Development of Secure Software Systems

CSci 4271 Lab 13

In this week's lab you're going to try out some forms of an offline dictionary attack, which lets an attacker try out different plaintext values of a password and see which one matches a hash. A basic version of this kind of attack would be easy to implement on your own, but to help you get results faster, we'll be using a configurable open source tool named John the Ripper. To speed things up, we'll use hashed passwords with a hash that is fast to compute, but the best approach isn't going be to to just let the automated tool run: noticing patterns in how some of the passwords were created can help you find the other ones more efficiently.

Using John the Ripper

There are a number of pre-written tools for dictionary attacks against passwords. John the Ripper, or just john on the command line, is an open-source tool for carrying out various dictionary-style attacks against hashed passwords. Make a link from the version we've compiled to your working directory:

ln -s /web/classes/Spring-2022/csci4271/soft/john/john john

Because John has to be configured to take advantage of particular CPU features at compile time, the binary we've compiled may not work on every CSE Labs machine (as you can see near the beginning of its --help output, it is expecting a CPU with SSE4.1 support). But we've tested that the 1-262 lab machines and a regular Vole machine should both work.

(If you want to work from your own computer, you can also install your own copy of John the Ripper, but as a warning the version in Debian and Ubuntu Linux (and maybe elsewhere) is out of date and doesn't support all the features we recommend below.)

John's default input format is modeled after a traditional Unix password file, and to speed things up we've also used the traditional Unix password hashing function, based on DES. By modern standards this hash can be computed much more quickly than would be desirable, but this lets us use less computing power for the lab. Copy the database of 100 users and their hashed passwords in this format:

cp /web/classes/Spring-2022/csci4271/labs/13/descrypt.pw .

The first field of each line, up to a colon, is a Unix-style username. After the colon is a hashed password in a base64-like encoding. The first two characters of the hashed password are the salt. Both the size of the salt and the total hash size are small by modern standards; in fact there is a collision of salt values even in this set.

John has a default mode where it first tries a short wordlist, and then tries generating character sequences in increasing length, which is good for getting started. Try using the following command to run it for a minute and see what it finds:

./john --max-run-time=60 descrypt.pw

You should see John's default configuration find several passwords, 10-20 depending on your CPU speed: they're each printed on a line followed by the corresponding username in parentheses.

One feature to keep in mind is that by default john will automatically remember all of the passwords it has already guessed, so as not to waste time on them. As a message says, you can get it to print its cache by rerunning with the --show option. If you want to clear its cache and make it start over, remove the file ~/.john/john.pot, where ~ indicates your home directory.

Ramping up the attack

John's default mode wouldn't be able to guess all the passwords in the challenge set quickly, because they come from different patterns and some are fairly long. But putting your pattern recognition abilities together with its implementation you should be able to make a lot of progress. Keep rerunning the tool with different options to have it try different sets of candidate passwords. Below are several suggestions, not exhaustive. You can read detailed documentation here, particularly the files EXAMPLES, OPTIONS, and MASK.
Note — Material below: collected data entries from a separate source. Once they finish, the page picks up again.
-- ==== Sys2Proof/Laws/Lawful.lean ====
section
/-! SUPPORT. The laws over the spare each engine holds: commit triggers, spares taken and given back, relocation and retirement (R14 to R16, R73, R76, R101, R113, R145). -/

namespace Sys2Proof.Machine

variable {ht hj : Option SpareId} {tr jb : Bool} {c d : Chip}

/-! ## The laws of a part as it stands -/

/-- The laws hold for the work and the job the part has. -/
def Chip.Good (c : Chip) : Prop := c.Lawful c.cmd.work.spare c.cmd.work.isTransfer (c.rep.job.bind Job.spare) c.rep.job.isSome

/-- The laws hold with a transfer whose spare is `ht` as the work. -/
def Chip.GoodT (ht : Option SpareId) (c : Chip) : Prop := c.Lawful ht true (c.rep.job.bind Job.spare) c.rep.job.isSome

/-- The laws hold with a job in flight whose spare is `hj`. -/
def Chip.GoodJ (hj : Option SpareId) (c : Chip) : Prop := c.Lawful c.cmd.work.spare c.cmd.work.isTransfer hj true

theorem Chip.lawView_of (h : d.holdView = c.holdView) : d.lawView = c.lawView := congrArg Prod.fst h
theorem Chip.work_of (h : d.holdView = c.holdView) : d.cmd.work = c.cmd.work := congrArg (fun x => x.2.1) h
theorem Chip.job_of (h : d.holdView = c.holdView) : d.rep.job = c.rep.job := congrArg (fun x => x.2.2) h

theorem Chip.Lawful.same (hl : c.Lawful ht tr hj jb) (h : d.holdView = c.holdView) : d.Lawful ht tr hj jb := hl.congr (Chip.lawView_of h)
theorem Chip.Good.same (hl : c.Good) (h : d.holdView = c.holdView) : d.Good := by
  unfold Chip.Good; rw [Chip.work_of h, Chip.job_of h]; exact Chip.Lawful.same hl h
theorem Chip.GoodT.same (hl : c.GoodT ht) (h : d.holdView = c.holdView) : d.GoodT ht := by
  unfold Chip.GoodT; rw [Chip.job_of h]; exact Chip.Lawful.same hl h
theorem Chip.GoodJ.same (hl : c.GoodJ hj) (h : d.holdView = c.holdView) : d.GoodJ hj := by
  unfold Chip.GoodJ; rw [Chip.work_of h]; exact Chip.Lawful.same hl h

theorem Work.spare_of_not_transfer {w : Work} (h : w.isTransfer = false) : w.spare = Option.none := by cases w <;> first | rfl | cases h

/-- The work and the job are kept, but that the work may give way to one that is no transfer. -/
def Chip.Keeps (c d : Chip) : Prop := (d.cmd.work = c.cmd.work ∨ d.cmd.work.isTransfer = false) ∧ d.rep.job = c.rep.job

theorem Chip.keeps_of (h : d.holdView = c.holdView) : Chip.Keeps c d := ⟨Or.inl (Chip.work_of h), Chip.job_of h⟩
theorem Chip.Keeps.trans {e : Chip} (h : Chip.Keeps c d) (h' : Chip.Keeps d e) : Chip.Keeps c e := by
  refine ⟨?_, h'.2.trans h.2⟩
  rcases h'.1 with h1 | h1
  · rcases h.1 with h2 | h2
    · exact Or.inl (h1.trans h2)
    · right; rw [h1]; exact h2
  · exact Or.inr h1

/-- What keeps the laws with the same spares held keeps a lawful part lawful. -/
theorem Chip.good_of_keeps (h : d.Lawful c.cmd.work.spare c.cmd.work.isTransfer (c.rep.job.bind Job.spare) c.rep.job.isSome)
    (hk : Chip.Keeps c d) : d.Good := by
  unfold Chip.Good
  rw [hk.2]
  rcases hk.1 with h1 | h1
  · rw [h1]; exact h
  · rw [Work.spare_of_not_transfer h1, h1]
    exact h.weaken (Or.inl rfl) (Or.inl rfl) (Or.inr rfl) (Or.inr rfl) (fun h => absurd rfl h) h.job
theorem Chip.goodJ_of_keeps (h : d.Lawful c.cmd.work.spare c.cmd.work.isTransfer hj true)
    (hk : Chip.Keeps c d) : d.GoodJ hj := by
  unfold Chip.GoodJ
  rcases hk.1 with h1 | h1
  · rw [h1]; exact h
  · rw [Work.spare_of_not_transfer h1, h1]
    exact h.weaken (Or.inl rfl) (Or.inl rfl) (Or.inr rfl) (Or.inr rfl) (fun h => absurd rfl h) h.job
theorem Chip.goodT_of_keeps (h : d.Lawful ht true (c.rep.job.bind Job.spare) c.rep.job.isSome)
    (hk : Chip.Keeps c d) : d.GoodT ht := by
  unfold Chip.GoodT; rw [hk.2]; exact h

theorem Chip.GoodT.drop (h : c.GoodT ht) : c.GoodT none :=
  Chip.Lawful.weaken h (Or.inl rfl) (Or.inr rfl) (Or.inr rfl) (Or.inr rfl) (fun h => absurd rfl h) (Chip.Lawful.job h)
theorem Chip.GoodJ.drop (h : c.GoodJ hj) : c.GoodJ none :=
  Chip.Lawful.weaken h (Or.inr rfl) (Or.inr rfl) (Or.inl rfl) (Or.inr rfl) (Chip.Lawful.work h) (fun h => absurd rfl h)

/-! ## Commands -/

theorem Chip.good_endCommand_of {w : Option SpareId} {b : Bool} (h : c.Lawful w b (c.rep.job.bind Job.spare) c.rep.job.isSome)
    (code : ResultCode) (res : Results) : (c.endCommand code res).Good :=
  Chip.Lawful.congr (c := c) rfl
    (h.weaken (Or.inl rfl) (Or.inl rfl) (Or.inr rfl) (Or.inr rfl) (fun h => absurd rfl h) h.job)
theorem Chip.good_endCommand (h : c.Good) (code : ResultCode) (res : Results) : (c.endCommand code res).Good :=
  Chip.good_endCommand_of h code res
theorem Chip.good_setWork (h : c.Good) {w : Work} (hw : w.isTransfer = false) : (c.setWork w).Good :=
  Chip.good_of_keeps (c := c) (Chip.Lawful.congr (c := c) rfl h) ⟨Or.inr hw, rfl⟩
theorem Chip.keeps_endCommand (c : Chip) (code : ResultCode) (res : Results) : Chip.Keeps c (c.endCommand code res) :=
  ⟨Or.inr rfl, rfl⟩

/-! ## Commits -/

/-- A commit begins (R146). -/
theorem Chip.Lawful.beginCommit (h : c.Lawful ht tr hj jb) (k : Copy) (q : BitVec 32) {of : Bool}
    (h1 : of = true → c.dir.format ≠ none) (h2 : of = false → c.dir.format = none) : (c.beginCommit k q of).Lawful ht tr hj jb := by
  have hv : (c.beginCommit k q of).lawView = ((c.tr.remap, 0, c.alloc.zones.map Zone.spares),
      (.committing, c.dir.opState, c.dir.format,
        some { target := k, seq := q, index := 0, reading := false, detached := false, ofFormat := of }, c.devices)) := by
    unfold Chip.beginCommit; cases k <;> rfl
  have hd : ({ c with
      tr := { c.tr with changes := 0 }
      dir := { c.dir with mode := .committing, commit := some { target := k, seq := q, index := 0, reading := false, detached := false, ofFormat := of } } } : Chip).Lawful ht tr hj jb :=
    { h with
      changes := Nat.zero_le _
      load := fun h => nomatch h
      quiet := fun h => absurd rfl h
      own := by
        intro j hj _
        cases hj
        exact ⟨h1, fun h f hf => absurd (h2 h) (by rw [hf]; simp)⟩ }
  exact hd.congr (d := c.beginCommit k q of) (by rw [hv]; rfl)

theorem Chip.keeps_bindCommit (c : Chip) (k : Copy) (q : BitVec 32) : Chip.Keeps c (c.bindCommit k q) := by
  unfold Chip.bindCommit
  split
  · exact ⟨Or.inr rfl, rfl⟩
  · exact ⟨Or.inl rfl, rfl⟩
theorem Chip.lawView_bindCommit (c : Chip) (k : Copy) (q : BitVec 32) : (c.bindCommit k q).lawView = c.lawView := by
  unfold Chip.bindCommit; split <;> rfl
theorem Chip.keeps_beginCommit (c : Chip) (k : Copy) (q : BitVec 32) (b : Bool) : Chip.Keeps c (c.beginCommit k q b) := by
  unfold Chip.beginCommit; cases k <;> exact ⟨Or.inl rfl, rfl⟩

theorem Chip.keeps_startCommit (c : Chip) : Chip.Keeps c c.startCommit := by
  unfold Chip.startCommit
  split
  · dsimp only
    have h0 : Chip.Keeps c (Chip.raise { c with dir := { c.dir with commitTimer := none } } (.directoryFail c.commitTarget .sequence)) :=
      Chip.keeps_of (by rw [Chip.holdView_raise]; rfl)
    split
    · exact h0.trans (Chip.keeps_endCommand _ _ _)
    · exact h0
  · exact (Chip.keeps_bindCommit _ _ _).trans (Chip.keeps_beginCommit _ _ _ _)

theorem Chip.Lawful.startCommit (h : c.Lawful ht tr hj jb) (hf : c.dir.format = none) : c.startCommit.Lawful ht tr hj jb := by
  unfold Chip.startCommit
  split
  · dsimp only
    have h0 : (Chip.raise { c with dir := { c.dir with commitTimer := none } } (.directoryFail c.commitTarget .sequence)).Lawful ht tr hj jb :=
      h.same (by rw [Chip.holdView_raise]; rfl)
    split
    · exact Chip.Lawful.congr (c := Chip.raise { c with dir := { c.dir with commitTimer := none } } (.directoryFail c.commitTarget .sequence)) rfl h0
    · exact h0
  · refine (h.congr (Chip.lawView_bindCommit _ _ _)).beginCommit _ _ (fun h => nomatch h) (fun _ => ?_)
    have : (c.bindCommit c.commitTarget (c.highestSeq + 1)).dir = c.dir := by unfold Chip.bindCommit; split <;> rfl
    rw [this]; exact hf

theorem Chip.Lawful.format_none (h : c.Lawful ht tr hj jb) (hs : c.inService = true) : c.dir.format = none := by
  by_contra hn
  have := (h.fmt hn).1
  simp [Chip.inService, this] at hs

theorem Chip.keeps_trigger (c : Chip) : Chip.Keeps c c.trigger := by
  unfold Chip.trigger
  split
  · split
    · exact Chip.keeps_startCommit c
    · exact ⟨Or.inl rfl, rfl⟩
    · exact ⟨Or.inl rfl, rfl⟩
  · exact ⟨Or.inl rfl, rfl⟩

/-- A commit trigger keeps the laws (R145). -/
theorem Chip.Lawful.trigger (h : c.Lawful ht tr hj jb) : c.trigger.Lawful ht tr hj jb := by
  unfold Chip.trigger
  split
  · rename_i hs
    split
    · exact h.startCommit (h.format_none hs)
    · exact Chip.Lawful.congr (c := c) rfl h
    · exact h
  · exact h

theorem Chip.good_trigger (h : c.Good) : c.trigger.Good := Chip.good_of_keeps (Chip.Lawful.trigger h) (Chip.keeps_trigger c)

/-! ## Spares -/

theorem Chip.holdView_regraded (c : Chip) (t : SpareId) : (c.releaseSpare t).holdView = (c.setSpare t .free).holdView := by
  unfold Chip.releaseSpare; exact Chip.holdView_regradeDevice _
theorem Chip.Lawful.release {t : SpareId} (h : c.Lawful ht tr hj jb) (hs : c.spareState t = some .testing) :
    (c.releaseSpare t).Lawful none tr none jb :=
  (h.untest hs (by simp) (by simp)).same (Chip.holdView_regraded c t)
theorem Chip.Lawful.spoil {t : SpareId} (h : c.Lawful ht tr hj jb) (hs : c.spareState t = some .testing) :
    (c.spoilSpare t).Lawful none tr none jb :=
  (h.untest hs (st := .bad) (by simp) (by simp)).same (by unfold Chip.spoilSpare; rw [Chip.holdView_raise, Chip.holdView_setDirty])

/-- With no other spare TESTING, none is once this one is BAD. -/
theorem Chip.someTesting_of_none (h : c.Lawful ht tr hj jb) (hn : ∀ t, c.spareState t ≠ some .testing) : c.someTesting = false := by
  unfold Chip.someTesting
  rw [List.any_eq_false]
  intro z hz
  simp only [decide_eq_true_eq]
  intro hm
  obtain ⟨g, hg⟩ := List.mem_iff_getElem?.1 hz
  obtain ⟨i, hi⟩ := List.mem_iff_getElem?.1 hm
  obtain ⟨hg1, hg2⟩ := List.getElem?_eq_some_iff.1 hg
  obtain ⟨hi1, hi2⟩ := List.getElem?_eq_some_iff.1 hi
  have h1 := h.le_sixteen (List.mem_map_of_mem hz)
  have h2 := h.zones
  have e1 : (spareOf g i).globalZone = g := by simp only [SpareId.globalZone, spareOf, Fin.ofNat]; omega
  have e2 : (spareOf g i).index.val = i := by simp only [spareOf, Fin.ofNat]; omega
  refine hn (spareOf g i) ?_
  unfold Chip.spareState Chip.zone
  rw [e1, e2, List.getD_eq_getElem?_getD, hg]
  exact hi

theorem Chip.Lawful.not_testing_spoil {t : SpareId} (h : c.Lawful ht tr hj jb) (hs : c.spareState t = some .testing) :
    (c.spoilSpare t).someTesting = false := by
  refine Chip.someTesting_of_none (h.spoil hs) ?_
  intro x hx
  have : (c.spoilSpare t).spareState x = (c.setSpare t .bad).spareState x :=
    Chip.spareState_congr (Chip.lawView_of (by unfold Chip.spoilSpare; rw [Chip.holdView_raise, Chip.holdView_setDirty])) x
  rw [this, Chip.spareState_setSpare, hs] at hx
  simp only [Option.isSome_some, and_true] at hx
  split at hx
  · cases hx
  · rename_i hne; exact hne (h.testing x t hx hs)

theorem Chip.Lawful.take {t : SpareId} {home : Nat} (h : c.Lawful ht tr hj jb) (hn : c.someTesting = false)
    (hc : c.chooseSpare home = some t) {ht' hj' : Option SpareId} (h1 : ht' = none ∨ ht' = some t ∧ tr = true)
    (h2 : hj' = none ∨ hj' = some t ∧ jb = true) (h3 : ht' = none ∨ hj' = none) : (c.takeSpare t).Lawful ht' tr hj' jb :=
  (h.test hn (h.spareState_chooseSpare hc) h1 h2 h3).same (by unfold Chip.takeSpare; exact Chip.holdView_regradeDevice _)

theorem Chip.keeps_takeSpare (c : Chip) (t : SpareId) : (c.takeSpare t).cmd = c.cmd ∧ (c.takeSpare t).rep = c.rep := by
  have := Chip.requesters_takeSpare c t
  exact ⟨Chip.cmd_of_requesters this, Chip.rep_of_requesters this⟩
theorem Chip.keeps_spoilSpare (c : Chip) (t : SpareId) : (c.spoilSpare t).cmd = c.cmd ∧ (c.spoilSpare t).rep = c.rep := by
  have := Chip.requesters_spoilSpare c t
  exact ⟨Chip.cmd_of_requesters this, Chip.rep_of_requesters this⟩
theorem Chip.keeps_releaseSpare (c : Chip) (t : SpareId) : (c.releaseSpare t).cmd = c.cmd ∧ (c.releaseSpare t).rep = c.rep := by
  have := Chip.requesters_releaseSpare c t
  exact ⟨Chip.cmd_of_requesters this, Chip.rep_of_requesters this⟩

/-! ## Map changes -/

theorem Chip.spareState_of (h : d.holdView = c.holdView) (t : SpareId) : d.spareState t = c.spareState t :=
  Chip.spareState_congr (Chip.lawView_of h) t

theorem Chip.holdView_dropTarget (c : Chip) (l : Nat) (t : SpareId) : (c.dropTarget l t).holdView = (c.setSpare t .bad).holdView := by
  unfold Chip.dropTarget; rw [Chip.holdView_countBorrow]

theorem Chip.frame_dropTarget (c : Chip) (l : Nat) (t : SpareId) : (c.dropTarget l t).tr = c.tr ∧ (c.dropTarget l t).pat = c.pat
    ∧ (c.dropTarget l t).dir = c.dir ∧ (c.dropTarget l t).cmd = c.cmd ∧ (c.dropTarget l t).rep = c.rep := by
  unfold Chip.dropTarget Chip.countBorrow
  split <;> exact ⟨rfl, rfl, rfl, rfl, rfl⟩

/-- The parts of a map change before the tracker's, the claims' and the grades' (R14, R15). -/
theorem Chip.dropOld_facts (hl : c.Lawful ht tr hj jb) (l : Nat) :
    (c.dropOld l).tr = c.tr ∧ (c.dropOld l).pat = c.pat ∧ (c.dropOld l).dir = c.dir ∧ (c.dropOld l).cmd = c.cmd ∧ (c.dropOld l).rep = c.rep
      ∧ (∀ x, (c.dropOld l).spareState x = if c.oldTarget l = some x then some .bad else c.spareState x)
      ∧ (c.dropOld l).alloc.zones.length = c.alloc.zones.length
      ∧ (c.dropOld l).devices = c.devices ∧ SizeOk c.devices ((c.dropOld l).alloc.zones.map Zone.spares) := by
  unfold Chip.dropOld Chip.oldTarget
  cases h : c.lookup l with
  | home p => exact ⟨rfl, rfl, rfl, rfl, rfl, fun x => by simp, rfl, rfl, hl.size⟩
  | retired => exact ⟨rfl, rfl, rfl, rfl, rfl, fun x => by simp, rfl, rfl, hl.size⟩
  | spared old =>
    obtain ⟨e, he, -, hp⟩ := hl.lookup_spared.1 h
    have hu : c.spareState old = some .inUse := (hl.inUse old).1 (mem_sparedTargets.2 ⟨e, he, hp⟩)
    have h3 : (c.dropTarget l old).alloc.zones.map Zone.spares = (c.setSpare old .bad).alloc.zones.map Zone.spares :=
      congrArg (fun x => x.1.1.2.2) (Chip.holdView_dropTarget c l old)
    obtain ⟨g1, g2, g3, g4, g5⟩ := Chip.frame_dropTarget c l old
    refine ⟨g1, g2, g3, g4, g5, ?_, ?_, congrArg (fun x => x.1.2.2.2.2.2) (Chip.holdView_dropTarget c l old), ?_⟩
    · intro x
      show (c.dropTarget l old).spareState x = _
      rw [Chip.spareState_of (Chip.holdView_dropTarget c l old), Chip.spareState_setSpare, hu]
      by_cases hx : x = old
      · subst hx; simp
      · have : ¬ old = x := fun e => hx e.symm
        simp [hx, this]
    · have := congrArg List.length h3
      simpa [zones_setSpare] using this
    · show SizeOk c.devices ((c.dropTarget l old).alloc.zones.map Zone.spares)
      rw [h3]; exact size_setSpare _ _ hl.size

theorem Chip.changes_countChange (c : Chip) : c.countChange.tr.changes ≤ 16 := Nat.min_le_left _ _

/-- Insert and retarget, before the commit trigger of R16. -/
def Chip.updated (c : Chip) (l : Nat) (t : SpareId) (o : Origin) : Chip :=
  ((((((((c.dropOld l).putEntry l (.spared t) o).setSpare t .inUse).countBorrow l t (· + 1)).countChange).setDirty).removePending l).markPatrolClaim
    l).regradeDevice

theorem Chip.mapUpdate_eq (c : Chip) (l : Nat) (t : SpareId) (o : Origin) :
    c.mapUpdate l t o = if c.tr.changes + 1 = Config.changeLimit then (c.updated l t o).trigger else c.updated l t o := by
  unfold Chip.mapUpdate Chip.updated Chip.dropOld; rfl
If you're running on a personal computer or a lab machine that you're not sharing with anyone else, you can make john go faster by telling it to use more cores in parallel. You do this with an option like --fork=6, which tells it to break the task into 6 pieces to run at once. But it would be inconsiderate to do this on a shared (e.g., Vole) machine.

A basic feature to control is the list of words that john tries, using the --wordlist= option; you put a filename right after the equals sign. The file /usr/share/dict/words is a list of English words similar to the keywords in regular dictionary. It would be a good place to start for these hashed passwords. You can also pre-process the dictionary with other text-processing tools, or supply a wordlist on the standard input with the option --pipe.

The relatively brute-force mode where john generates passwords in increasing length is called "incremental" mode; it's a little smarter than pure brute force because it knows something about what characters likely occur together. The --incremental= option takes an argument to control what kinds of characters to use; for instance it will go faster if you use only digits.

The "mask" mode generates passwords according to a pattern with different characters in different positions. Most characters in the mask are interpreted literally, but for instance you can use ?d to represent any digit, ?l for a lowercase letter, and so on. You can also combine a wordlist with mask mode; then ?w represents a word from the wordlist.

Our 100 passwords consist of 10 groups of 10 passwords each selected in the same way. If you know the right combinations of patterns, they can all be cracked within about 5 minutes of CPU time (even single-threaded). But it's not so easy if you don't know the patterns in advance. You'll probably have to alternate between running in more general-purpose modes for a while, then doing more targeted searches based on patterns you notice.